(TASK STATEMENT):
Repeat only the lines below from the one containing "if k < 8 * widthBytes w2 then" through the one containing "w ≤ c.length →", inclusive, exactly as written.

++++ MATERIAL PROVIDED

-- ==== Sys2Proof/Machine/Access.lean ====
section
/-! DEFINITION. A step taken one indivisible access at a time (20_memory.md R63 to R65, 41_engine.md R141), so that accesses of
other processors and of the host can come between. `Phase` holds what the rest of the instruction needs. The lines of each
instruction are those of its meaning; only where the step pauses is added. -/

namespace Sys2Proof.Machine

/-- From the decoded instruction through the shape check and its first operand. -/
def accessFirst (i : Instr) (s : State) : Result :=
  match i with
  | .call idx =>
    shaped [idx] [] s (resolve idx s fun n =>
      if n = 0#64 then advance (dump s)
      else if n ∈ s.callTable then
        .next ((countDraw s).setPhase (.callback n s.draws []))
      else abort .callIndexUnknown s)
  | .mov src dst => shaped [src] [dst] s (resolve src s fun v => .next (s.setPhase (.movWrite dst v)))
  | .jmp src => execJmp src s
  | .jz src => execJz src s
  | .jnz src => execJnz src s
  | .cmp value comparator =>
    shaped [value, comparator] [] s (resolve value s fun a => .next (s.setPhase (.cmpSecond comparator a)))
  | .add value source dst =>
    shaped [value, source] [dst] s (resolve source s fun a => .next (s.setPhase (.addValue value dst a)))

/-- The next access of a processor whose progress is `p`; `s` stands between two instructions for the lines that end one. -/
def accessAt (p : Phase) (s : State) : Result :=
  match p with
  | .boundary => fetchThen s fun i => .next (s.setPhase (.decoded i))
  | .decoded i => accessFirst i s
  | .movWrite dst v => store dst v s
  | .addValue value dst a =>
    resolve value s fun b =>
      .next ((addFlag dst a b s).setPhase (.addWrite dst (addResult (operandWidth dst) a b)))
  | .addWrite dst result => store dst result s
  | .cmpSecond comparator a => resolve comparator s fun b => cmpFinish a b s
  | .callback n draw answers =>
    match callbackAfter (Config.hostCallback n draw) answers with
    | .ret result => callbackReturn result s
    | .act a _ => .next ((callbackAct a s).2.setPhase (.callback n draw (answers ++ [(callbackAct a s).1])))

/-- One indivisible access of the processor in focus, with the private work around it; none where it is not running
(60_exceptions.md R197). -/
def accessStep (s : State) : Result := whenRunning s (accessAt s.proc.phase (s.setPhase .boundary))

/-- Accesses of the processor in focus until its step is over, at most `n` of them. -/
def accessRun : Nat → State → Result
  | 0, s => .next s
  | n + 1, s =>
    match s.proc.phase with
    | .boundary => .next s
    | _ =>
      match accessStep s with
      | .next t => accessRun n t
      | .fault f => .fault f
      | .refused r => .refused r

end Sys2Proof.Machine
end

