-- ==== Sys2Proof/Certificates/Slice0/Obligations.lean ====
section
/-! DEFINITION. The statements for the provers. Bits are numbered from 0, FLAGS is `reg 14`, IC is `reg 15`; `8 * widthBytes w` is a width in
bits. Where a statement rests on a decision of the spec (92_eei_decisions.md), its docstring names it and the log entry. -/

open Sys2Proof Sys2Proof.Machine

/-! ### Encoding (30_encoding.md section 2, decision D1, log 10) -/

/-- The spec's own encoding example (R89) and one slot of 95_test_vectors.md per remaining instruction: S6, A9, C5, J2, J12, J16, K5. -/
def Obligations.DecodesWordsOfTheSpec : Prop :=
  decode 0x0000000000000000_0000000000000001_000000003B9ACA00_00000000_001A0101#256 =
      .ok (.mov (.immediate 1000000000) (.register .qword 1)) ∧
  decode 0x0000000000000000_0000000000000001_0000000000000001_00000000_1A020106#256 =
      .ok (.add (.immediate 1) (.register .byte 1) (.register .qword 0)) ∧
  decode 0x0000000000000000_0000000000000003_0000000000000003_00000000_001A0205#256 =
      .ok (.cmp (.register .byte 3) (.register .qword 3)) ∧
  decode 0x0000000000000000_0000000000000000_0000000000000002_00000000_00000202#256 = .ok (.jmp (.register .byte 2)) ∧
  decode 0x0000000000000000_0000000000000000_000000000000000E_00000000_00001A03#256 = .ok (.jz (.register .qword 14)) ∧
  decode 0x0000000000000000_0000000000000000_0000000000000001_00000000_00000C04#256 = .ok (.jnz (.memoryRegister .word 1)) ∧
  decode 0x0000000000000000_0000000000000000_0000000000000070_00000000_00001B00#256 = .ok (.call (.memory .qword 0x70))

/-- Every instruction, with every operand at every value, is read back from its slot and from its 32 bytes (R90; decision D1, log 10). -/
def Obligations.DecodeOfEncode : Prop :=
  ∀ i : Instr, decode (encode i) = .ok i ∧ (encodeBytes i).length = 32 ∧ decodeBytes (encodeBytes i) = .ok i

/-- A slot that decodes is the one encoding of its instruction: no slot is read with a bit dropped (R90; decision D1, log 10). -/
def Obligations.EncodeOfDecode : Prop :=
  ∀ (W : Slot) (i : Instr), decode W = .ok i → encode i = W

/-- Decode answers Invalid exactly when one of the six conditions of R90 holds (decision D1, log 10). -/
def Obligations.DecodeRejectsExactlyTheInvalid : Prop :=
  ∀ W : Slot, (∃ r, decode W = .error r) ↔
    (6 < W.opcode.toNat ∨ W.rsv ≠ 0#32 ∨
      (∃ d ∈ [W.d0, W.d1, W.d2], d.extractLsb' 5 3 ≠ 0#3 ∨ 4 < (d.extractLsb' 0 3).toNat) ∨
      (∃ d ∈ [W.d0, W.d1, W.d2], (d.extractLsb' 0 3).toNat ≤ 1 ∧ d.extractLsb' 3 2 ≠ 0#2) ∨
      (∃ q ∈ [(W.d0, W.p0), (W.d1, W.p1), (W.d2, W.p2)], q.1.extractLsb' 0 3 = 0#3 ∧ q.2 ≠ 0#64) ∨
      (W.opcode.toNat ∈ [0, 2, 3, 4] ∧ (W.d1 ≠ 0#8 ∨ W.p1 ≠ 0#64)) ∨
      (W.opcode.toNat ≠ 6 ∧ (W.d2 ≠ 0#8 ∨ W.p2 ≠ 0#64)))

/-! ### Registers (10_state.md) -/

/-- R24: a read gives the low `w` bytes of the register as a number, or the bound error; it changes no state. -/
def Obligations.RegReadIsLowBytes : Prop :=
  ∀ (w : Width) (i : U64) (s : State),
    (16 ≤ i.toNat → regRead w i s = .error .registerIndexOutOfBounds) ∧
    (∀ h : i.toNat < 16, ∃ v : U64, regRead w i s = .ok v ∧
      v.toNat = (s.reg ⟨i.toNat, h⟩).toNat % 2 ^ (8 * widthBytes w))

/-- R25: a write changes the low `w` bytes of one register and nothing else of the machine, or gives the bound error. -/
def Obligations.RegWriteKeepsHighBytes : Prop :=
  ∀ (w : Width) (i v : U64) (s : State),
    (16 ≤ i.toNat → regWrite w i v s = .error .registerIndexOutOfBounds) ∧
    (∀ h : i.toNat < 16, ∃ t, regWrite w i v s = .ok t ∧ t = s.setRegs t.proc.regs ∧
      (∀ j : Fin 16, j.val ≠ i.toNat → t.reg j = s.reg j) ∧
      ∀ k < 64, (t.reg ⟨i.toNat, h⟩).getLsbD k =
        if k < 8 * widthBytes w then v.getLsbD k else (s.reg ⟨i.toNat, h⟩).getLsbD k)

/-- The four widths are views of the same bytes (R26, an inference the spec marks as its own from R24 and R25). -/
def Obligations.RegisterViewsAlias : Prop :=
  ∀ (w1 w2 : Width) (i v : U64) (s t : State) (h : i.toNat < 16), regWrite w1 i v s = .ok t →
    ∃ u : U64, regRead w2 i t = .ok u ∧
      ∀ k < 64, u.getLsbD k =
        if k < 8 * widthBytes w2 then
          (if k < 8 * widthBytes w1 then v.getLsbD k else (s.reg ⟨i.toNat, h⟩).getLsbD k)
        else false

/-! ### Memory (20_memory.md) -/

/-- `MemRead`: poison, then presence, then width, then the low bytes, little-endian. The order of the checks is decision D4 (log 5). -/
def Obligations.MemReadIsExactKeyed : Prop :=
  ∀ (addr : U64) (w : Width) (s : State),
    (s.ctx.memPoisoned = true → memRead addr w s = .error .memoryPoisoned) ∧
    (s.ctx.memPoisoned = false → Memory.cell addr.toNat s.ctx.mem = none → memRead addr w s = .error .addressNotPresent) ∧
    (∀ c, s.ctx.memPoisoned = false → Memory.cell addr.toNat s.ctx.mem = some c → c.length < widthBytes w →
      memRead addr w s = .error .widthMismatch) ∧
    (∀ c, s.ctx.memPoisoned = false → Memory.cell addr.toNat s.ctx.mem = some c → widthBytes w ≤ c.length →
      ∃ v : U64, memRead addr w s = .ok v ∧
        ∀ k < 64, v.getLsbD k = (decide (k < 8 * widthBytes w) && (c.getD (k / 8) 0#8).getLsbD (k % 8)))

/-- R53: a write replaces the cell under its key by exactly `w` bytes, little-endian, and changes nothing else of the machine; it fails only
when the store is poisoned. -/
def Obligations.MemWriteReplacesTheCell : Prop :=
  ∀ (addr : U64) (w : Width) (v : U64) (s : State),
    (s.ctx.memPoisoned = true → memWrite addr w v s = .error .memoryPoisoned) ∧
    (s.ctx.memPoisoned = false → ∃ (t : State) (cell : List Byte), memWrite addr w v s = .ok t ∧ t = s.setMem t.ctx.mem ∧
      Memory.cell addr.toNat t.ctx.mem = some cell ∧ cell.length = widthBytes w ∧
      (∀ k < widthBytes w, cell[k]? = some (v.extractLsb' (8 * k) 8)) ∧
      ∀ b, b ≠ addr.toNat → Memory.cell b t.ctx.mem = Memory.cell b s.ctx.mem)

++++++++

(RESULT OF THIS TASK):
        if k < 8 * widthBytes w2 then
          (if k < 8 * widthBytes w1 then v.getLsbD k else (s.reg ⟨i.toNat, h⟩).getLsbD k)
        else false

/-! ### Memory (20_memory.md) -/

/-- `MemRead`: poison, then presence, then width, then the low bytes, little-endian. The order of the checks is decision D4 (log 5). -/
def Obligations.MemReadIsExactKeyed : Prop :=
  ∀ (addr : U64) (w : Width) (s : State),
    (s.ctx.memPoisoned = true → memRead addr w s = .error .memoryPoisoned) ∧
    (s.ctx.memPoisoned = false → Memory.cell addr.toNat s.ctx.mem = none → memRead addr w s = .error .addressNotPresent) ∧
    (∀ c, s.ctx.memPoisoned = false → Memory.cell addr.toNat s.ctx.mem = some c → c.length < widthBytes w →
      memRead addr w s = .error .widthMismatch) ∧
    (∀ c, s.ctx.memPoisoned = false → Memory.cell addr.toNat s.ctx.mem = some c → widthBytes w ≤ c.length →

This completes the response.